Emmett Hercules Holmes was one of Spokane, Washington’s first African American residents, as well as an important politician in the young city. Holmes was born on July 7, 1872, near Vicksburg, Mississippi. By the summer of 1888, his mother wanted to move to the Northwest, which seemed to provide more opportunities for Blacks than the South. She moved the family in July; they found themselves in Minneapolis, Minnesota, with two dollars and fifty cents. At this point, sixteen-year-old Holmes took matters into his own hands. He secured a loan of train tickets to Spokane Falls, Washington Territory, for the family on the word of his former employer, using his luggage as collateral.
The family arrived in Spokane Falls on July 18, 1888, and Holmes immediately found employment as a bellhop at the Grand Hotel. Over the next several years, he worked as a porter for a small saloon and the Seattle Lakeshore and Eastern Railroad. For the next decade, Holmes worked for two more railroads, the Spokane Falls and Northern Railroad and the Spokane International Railroad, both in construction and as a porter. All three of these lines proved to be integral to the economy of the young city.
In the 1890s, Holmes began working as a butler for D.C. Corbin, an important and influential entrepreneur in the city. This would prove to be a lasting and valuable relationship for many decades. After a brief time spent in public office, he returned to Corbin’s employment for twelve years until 1918, when he was again called for public service. He would later serve one more decade under Corbin’s employment. A deep friendship grew between the two men, and at the time of Corbin’s death, Emmett Holmes and his wife were both given a lifelong pension as part of his will.
Holmes began his political involvement at the age of sixteen when he joined the John A. Logan Colored Republican Club of Spokane Falls. Soon after, he was elected secretary of the Spokane chapter of the Afro-American League.
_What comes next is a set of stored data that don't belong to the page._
-- ==== Sys2Proof/Certificates/Slice0/Obligations.lean ====
section
/-! DEFINITION. What this model is claimed to do, one statement each: the commands family by family, then the whole machine. Every
statement is over all states, those no run reaches among them. -/
open Sys2Proof Sys2Proof.Machine

/-- Table 5-3, MAJOR 0x01 (R137): for each of the sixteen integer instructions, a thread that issues it writes the
operation of the row on rs1 and rs2 to rd, and goes on at the next word; nothing else of the state changes.
Table 5-3, MAJORs 0x02 to 0x07 (R137): ADDI with the sign-extended immediate, ANDI, ORI and XORI with the zero-extended
one, SHI by the amount in IMM14[4:0] and the kind in IMM14[13:12], LUI. -/
def Obligations.ArithmeticInstructionsWriteTheirResult : Prop :=
  (∀ r ∈ ([(Instr.add, 0, fun x y => x + y), (Instr.sub, 1, fun x y => x - y), (Instr.and, 2, fun x y => x &&& y),
      (Instr.or, 3, fun x y => x ||| y), (Instr.xor, 4, fun x y => x ^^^ y),
      (Instr.sll, 5, fun x y => x <<< (y &&& 31).toNat), (Instr.srl, 6, fun x y => x >>> (y &&& 31).toNat),
      (Instr.sra, 7, fun x y => x.sshiftRight (y &&& 31).toNat),
      (Instr.slt, 8, fun x y => if x.toInt < y.toInt then 1 else 0),
      (Instr.sltu, 9, fun x y => if x.toNat < y.toNat then 1 else 0),
      (Instr.min, 10, fun x y => if x.toInt < y.toInt then x else y),
      (Instr.max, 11, fun x y => if x.toInt < y.toInt then y else x),
      (Instr.minu, 12, fun x y => if x.toNat < y.toNat then x else y),
      (Instr.maxu, 13, fun x y => if x.toNat < y.toNat then y else x),
      (Instr.mul, 14, fun x y => x * y),
      (Instr.mulhu, 15, fun x y => ((x.setWidth 64 * y.setWidth 64) >>> 32).setWidth 32)]
      : List ((Thr → RForm → Instr) × Nat × (Word → Word → Word))),
    ∀ (s : State) (h : Thr) (f : RForm) (j : Job) (t : Thread), Issues s h (rWord 0x01 r.2.1 f) f.gp f.gn j t →
      exec (r.1 h f) s = .next (s.putsReg h t f.rd (r.2.2 (t.reg f.rs1) (t.reg f.rs2)))) ∧
  ((∀ r ∈ ([(Instr.addi, 0x02, fun x i => x + i.signExtend 32), (Instr.andi, 0x03, fun x i => x &&& i.zeroExtend 32),
      (Instr.ori, 0x04, fun x i => x ||| i.zeroExtend 32), (Instr.xori, 0x05, fun x i => x ^^^ i.zeroExtend 32),
      (Instr.shi, 0x06, fun x i =>
        if i.extractLsb' 12 2 = 0 then x <<< (i.extractLsb' 0 5).toNat
        else if i.extractLsb' 12 2 = 1 then x >>> (i.extractLsb' 0 5).toNat
        else x.sshiftRight (i.extractLsb' 0 5).toNat)]
      : List ((Thr → IForm → Instr) × Nat × (Word → BitVec 14 → Word))),
    ∀ (s : State) (h : Thr) (f : IForm) (j : Job) (t : Thread), AtWord s h (iWord r.2.1 f) j t →
      j.pcOk (t.pc + 4) = true → exec (r.1 h f) s = .next (s.putsReg h t f.rd (r.2.2 (t.reg f.rs1) f.imm))) ∧
  ∀ (s : State) (h : Thr) (f : UForm) (j : Job) (t : Thread), AtWord s h (uWord 0x07 f) j t →
    j.pcOk (t.pc + 4) = true → exec (.lui h f) s = .next (s.putsReg h t f.rd (f.imm ++ (0 : BitVec 12))))

/-- R135 and Table 5-3, MAJORs 0x08 and 0x09: an FP32 or packed BF16 instruction writes its result to rd, sets NAN_SEEN and
ACC_SAT where its operation meets their conditions and clears neither, and changes nothing else. -/
def Obligations.FloatInstructionsWriteTheirResult : Prop :=
  ∀ r ∈ ([(Instr.fadd, 0x08, 0, fun _ x y => f32Op2 Frac.add x y), (Instr.fsub, 0x08, 1, fun _ x y => f32Op2 Frac.sub x y),
      (Instr.fmul, 0x08, 2, fun _ x y => f32Op2 Frac.mul x y), (Instr.fma, 0x08, 3, fun o x y => fmaOp o x y),
      (Instr.fmin, 0x08, 4, fun _ x y => f32Op2 Frac.min x y), (Instr.fmax, 0x08, 5, fun _ x y => f32Op2 Frac.max x y),
      (Instr.fabs, 0x08, 6, fun _ x _ => f32Op1 Frac.abs x), (Instr.fneg, 0x08, 7, fun _ x _ => f32Op1 Frac.neg x),
      (Instr.fcvtSW, 0x08, 8, fun _ x _ => cvtSW x), (Instr.fcvtWS, 0x08, 9, fun _ x _ => cvtWS x),
      (Instr.fexp2, 0x08, 10, fun _ x _ => exp2Op x), (Instr.flog2, 0x08, 11, fun _ x _ => log2Op x),
      (Instr.frcp, 0x08, 12, fun _ x _ => rcpOp x), (Instr.frsq, 0x08, 13, fun _ x _ => rsqOp x),
      (Instr.badd2, 0x09, 0, fun o x y => bfOp3 false (fun _ a b => a.add b) o x y),
      (Instr.bmul2, 0x09, 1, fun o x y => bfOp3 false (fun _ a b => a.mul b) o x y),
      (Instr.bfma2, 0x09, 2, fun o x y => bfOp3 true (fun c a b => c.add (a.mul b)) o x y),
      (Instr.bmax2, 0x09, 3, fun o x y => bfOp3 false (fun _ a b => a.max b) o x y),
      (Instr.bpack, 0x09, 4, fun _ x y =>
        packLanes (srcF32 x).1 (srcF32 y).1 (isNanF32 x.toNat || isNanF32 y.toNat)),
      (Instr.blo, 0x09, 5, fun _ x _ => widen x 0), (Instr.bhi, 0x09, 6, fun _ x _ => widen x 1)]
      : List ((Thr → RForm → Instr) × Nat × Nat × (Word → Word → Word → Flagged))),
    ∀ (s : State) (h : Thr) (f : RForm) (j : Job) (t : Thread), Issues s h (rWord r.2.1 r.2.2.1 f) f.gp f.gn j t →
      let v := r.2.2.2 (t.reg f.rd) (t.reg f.rs1) (t.reg f.rs2)
      exec (r.1 h f) s = .next ((s.stick h.job v.nan v.sat).putsReg h t f.rd v.val)

/-- R135: no FP32 operation but FCVT.W.S, whose result is an integer, leaves a NaN or an infinity in its register, and no packed BF16
operation in a lane; a NaN read sets NAN_SEEN; the logarithm, reciprocal and reciprocal root of zero are the largest finite value
with ACC_SAT, and the logarithm and reciprocal root of a negative number are zero with NAN_SEEN. -/
def Obligations.FloatResultsAreFinite : Prop :=
  (∀ (fn : Nat) (o x y : Word), fn ≤ 13 → fn ≠ 9 → isNanF32 (fpOp fn o x y).val.toNat = false) ∧
  (∀ (fn i : Nat) (o x y : Word), fn ≤ 4 → i < 2 → isNanBf16 (lane (bfOp fn o x y).val i) = false) ∧
  (∀ (fn : Nat) (o x y : Word), fn = 5 ∨ fn = 6 → isNanF32 (bfOp fn o x y).val.toNat = false) ∧
  (∀ (fn : Nat) (o x y : Word), fn ≤ 13 → fn ≠ 8 → isNanF32 x.toNat = true → (fpOp fn o x y).nan = true) ∧
  (∀ o x y : Word, x.toNat % 2 ^ 31 = 0 →
    fpOp 11 o x y = { val := 0xFF7FFFFF, nan := false, sat := true } ∧
    fpOp 12 o x y = { val := 0x7F7FFFFF, nan := false, sat := true } ∧
    fpOp 13 o x y = { val := 0x7F7FFFFF, nan := false, sat := true }) ∧
  ∀ o x y : Word, 2 ^ 31 < x.toNat → isNanF32 x.toNat = false →
    fpOp 11 o x y = { val := 0, nan := true, sat := false } ∧ fpOp 13 o x y = { val := 0, nan := true, sat := false }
In the early 1900s, he pursued a civil suit against the Washington Water Power Company for preventing him from eating at a restaurant they owned, though the case’s outcome is unknown.
His political involvement turned into a political career in 1900 when Holmes was appointed deputy treasurer of Spokane County. In 1918, after finishing his second stint of employment with Corbin, he was appointed by Washington Governor Ernest Lister as the identification officer for the Washington State Penitentiary in Walla Walla. In the 1930s, Holmes served as postmaster of the state legislature, a political appointment by Governor Clarence D. Martin.
In 1917, Holmes was elected leader of the Negro Masons of Washington, where he successfully contributed to the increase in mason work in the Northwest during his time in office. Holmes also helped found two churches during his time in Spokane, the First African Methodist Episcopal Church and the Calvary Baptist Church. Both proved to be essential centers for the African American community in Spokane.
Emmett Hercules Holmes died of natural causes in 1948. At the time of his death, he had held more government posts than any other African American in the state.